Data excerpts
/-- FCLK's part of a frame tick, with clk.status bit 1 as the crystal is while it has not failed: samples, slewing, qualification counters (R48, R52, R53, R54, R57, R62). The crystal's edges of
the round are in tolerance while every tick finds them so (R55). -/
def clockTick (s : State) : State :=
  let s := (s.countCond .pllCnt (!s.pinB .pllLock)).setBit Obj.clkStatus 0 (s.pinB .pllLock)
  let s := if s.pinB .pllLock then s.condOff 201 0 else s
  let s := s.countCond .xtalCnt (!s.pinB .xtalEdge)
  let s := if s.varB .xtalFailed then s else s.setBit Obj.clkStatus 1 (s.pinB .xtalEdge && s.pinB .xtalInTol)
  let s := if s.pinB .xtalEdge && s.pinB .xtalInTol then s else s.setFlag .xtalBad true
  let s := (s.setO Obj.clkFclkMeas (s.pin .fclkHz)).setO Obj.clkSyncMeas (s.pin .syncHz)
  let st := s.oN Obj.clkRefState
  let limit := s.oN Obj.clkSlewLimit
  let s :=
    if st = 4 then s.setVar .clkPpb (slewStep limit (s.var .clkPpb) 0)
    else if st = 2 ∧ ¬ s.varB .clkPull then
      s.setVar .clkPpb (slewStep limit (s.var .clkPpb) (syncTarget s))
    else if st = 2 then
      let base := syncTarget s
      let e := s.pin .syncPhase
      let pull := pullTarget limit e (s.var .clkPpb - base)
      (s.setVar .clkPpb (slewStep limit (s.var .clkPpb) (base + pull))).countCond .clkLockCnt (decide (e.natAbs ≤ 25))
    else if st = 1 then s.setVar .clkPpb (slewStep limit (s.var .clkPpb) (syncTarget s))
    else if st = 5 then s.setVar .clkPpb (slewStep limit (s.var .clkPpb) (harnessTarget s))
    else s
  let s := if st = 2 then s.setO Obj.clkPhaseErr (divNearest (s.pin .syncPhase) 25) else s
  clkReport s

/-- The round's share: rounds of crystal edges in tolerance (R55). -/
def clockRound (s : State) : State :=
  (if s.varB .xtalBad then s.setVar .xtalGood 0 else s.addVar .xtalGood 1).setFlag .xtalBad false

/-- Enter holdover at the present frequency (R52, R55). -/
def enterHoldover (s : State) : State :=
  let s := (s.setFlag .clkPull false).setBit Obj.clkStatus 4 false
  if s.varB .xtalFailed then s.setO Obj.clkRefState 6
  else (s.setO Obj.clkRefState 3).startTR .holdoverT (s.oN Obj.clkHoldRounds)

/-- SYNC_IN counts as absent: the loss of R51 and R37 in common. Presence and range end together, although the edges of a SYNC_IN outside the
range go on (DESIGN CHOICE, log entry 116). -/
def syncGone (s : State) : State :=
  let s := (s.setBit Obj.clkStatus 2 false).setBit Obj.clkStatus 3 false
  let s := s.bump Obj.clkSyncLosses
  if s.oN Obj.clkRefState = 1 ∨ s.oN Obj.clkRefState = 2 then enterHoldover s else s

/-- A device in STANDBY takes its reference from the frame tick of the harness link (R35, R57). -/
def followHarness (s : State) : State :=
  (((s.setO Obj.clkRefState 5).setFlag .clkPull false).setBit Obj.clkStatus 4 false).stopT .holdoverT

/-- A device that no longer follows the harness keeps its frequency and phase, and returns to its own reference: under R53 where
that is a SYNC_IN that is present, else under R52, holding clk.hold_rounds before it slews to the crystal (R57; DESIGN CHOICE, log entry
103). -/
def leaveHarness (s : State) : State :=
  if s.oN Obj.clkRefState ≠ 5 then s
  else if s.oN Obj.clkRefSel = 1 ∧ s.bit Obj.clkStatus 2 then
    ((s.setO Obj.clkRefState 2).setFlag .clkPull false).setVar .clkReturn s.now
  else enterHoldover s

=== Goal of the exercise ===
Transcribe each line of the data exactly, skipping none.

=== Result below ===
/-- FCLK's part of a frame tick, with clk.status bit 1 as the crystal is while it has not failed: samples, slewing, qualification counters (R48, R52, R53, R54, R57, R62). The crystal's edges of
the round are in tolerance while every tick finds them so (R55). -/
def clockTick (s : State) : State :=
  let s := (s.countCond .pllCnt (!s.pinB .pllLock)).setBit Obj.clkStatus 0 (s.pinB .pllLock)
  let s := if s.pinB .pllLock then s.condOff 201 0 else s
  let s := s.countCond .xtalCnt (!s.pinB .xtalEdge)
  let s := if s.varB .xtalFailed then s else s.setBit Obj.clkStatus 1 (s.pinB .xtalEdge && s.pinB .xtalInTol)
  let s := if s.pinB .xtalEdge && s.pinB .xtalInTol then s else s.setFlag .xtalBad true
  let s := (s.setO Obj.clkFclkMeas (s.pin .fclkHz)).setO Obj.clkSyncMeas (s.pin .syncHz)
  let st := s.oN Obj.clkRefState
  let limit := s.oN Obj.clkSlewLimit
  let s :=
    if st = 4 then s.setVar .clkPpb (slewStep limit (s.var .clkPpb) 0)
    else if st = 2 ∧ ¬ s.varB .clkPull then
      s.setVar .clkPpb (slewStep limit (s.var .clkPpb) (syncTarget s))
    else if st = 2 then
      let base := syncTarget s
      let e := s.pin .syncPhase
      let pull := pullTarget limit e (s.var .clkPpb - base)
      (s.setVar .clkPpb (slewStep limit (s.var .clkPpb) (base + pull))).countCond .clkLockCnt (decide (e.natAbs ≤ 25))
    else if st = 1 then s.setVar .clkPpb (slewStep limit (s.var .clkPpb) (syncTarget s))
    else if st = 5 then s.setVar .clkPpb (slewStep limit (s.var .clkPpb) (harnessTarget s))
    else s
  let s := if st = 2 then s.setO Obj.clkPhaseErr (divNearest (s.pin .syncPhase) 25) else s
  clkReport s

/-- The round's share: rounds of crystal edges in tolerance (R55). -/
def clockRound (s : State) : State :=
  (if s.varB .xtalBad then s.setVar .xtalGood 0 else s.addVar .xtalGood 1).setFlag .xtalBad false

/-- Enter holdover at the present frequency (R52, R55). -/
def enterHoldover (s : State) : State :=
  let s := (s.setFlag .clkPull false).setBit Obj.clkStatus 4 false
  if s.varB .xtalFailed then s.setO Obj.clkRefState 6
  else (s.setO Obj.clkRefState 3).startTR .holdoverT (s.oN Obj.clkHoldRounds)

/-- SYNC_IN counts as absent: the loss of R51 and R37 in common. Presence and range end together, although the edges of a SYNC_IN outside the
range go on (DESIGN CHOICE, log entry 116). -/
def syncGone (s : State) : State :=
  let s := (s.setBit Obj.clkStatus 2 false).setBit Obj.clkStatus 3 false
  let s := s.bump Obj.clkSyncLosses
  if s.oN Obj.clkRefState = 1 ∨ s.oN Obj.clkRefState = 2 then enterHoldover s else s

/-- A device in STANDBY takes its reference from the frame tick of the harness link (R35, R57). -/
def followHarness (s : State) : State :=
  (((s.setO Obj.clkRefState 5).setFlag .clkPull false).setBit Obj.clkStatus 4 false).stopT .holdoverT

/-- A device that no longer follows the harness keeps its frequency and phase, and returns to its own reference: under R53 where
that is a SYNC_IN that is present, else under R52, holding clk.hold_rounds before it slews to the crystal (R57; DESIGN CHOICE, log entry
103). -/
def leaveHarness (s : State) : State :=
  if s.oN Obj.clkRefState ≠ 5 then s
  else if s.oN Obj.clkRefSel = 1 ∧ s.bit Obj.clkStatus 2 then
    ((s.setO Obj.clkRefState 2).setFlag .clkPull false).setVar .clkReturn s.now
  else enterHoldover s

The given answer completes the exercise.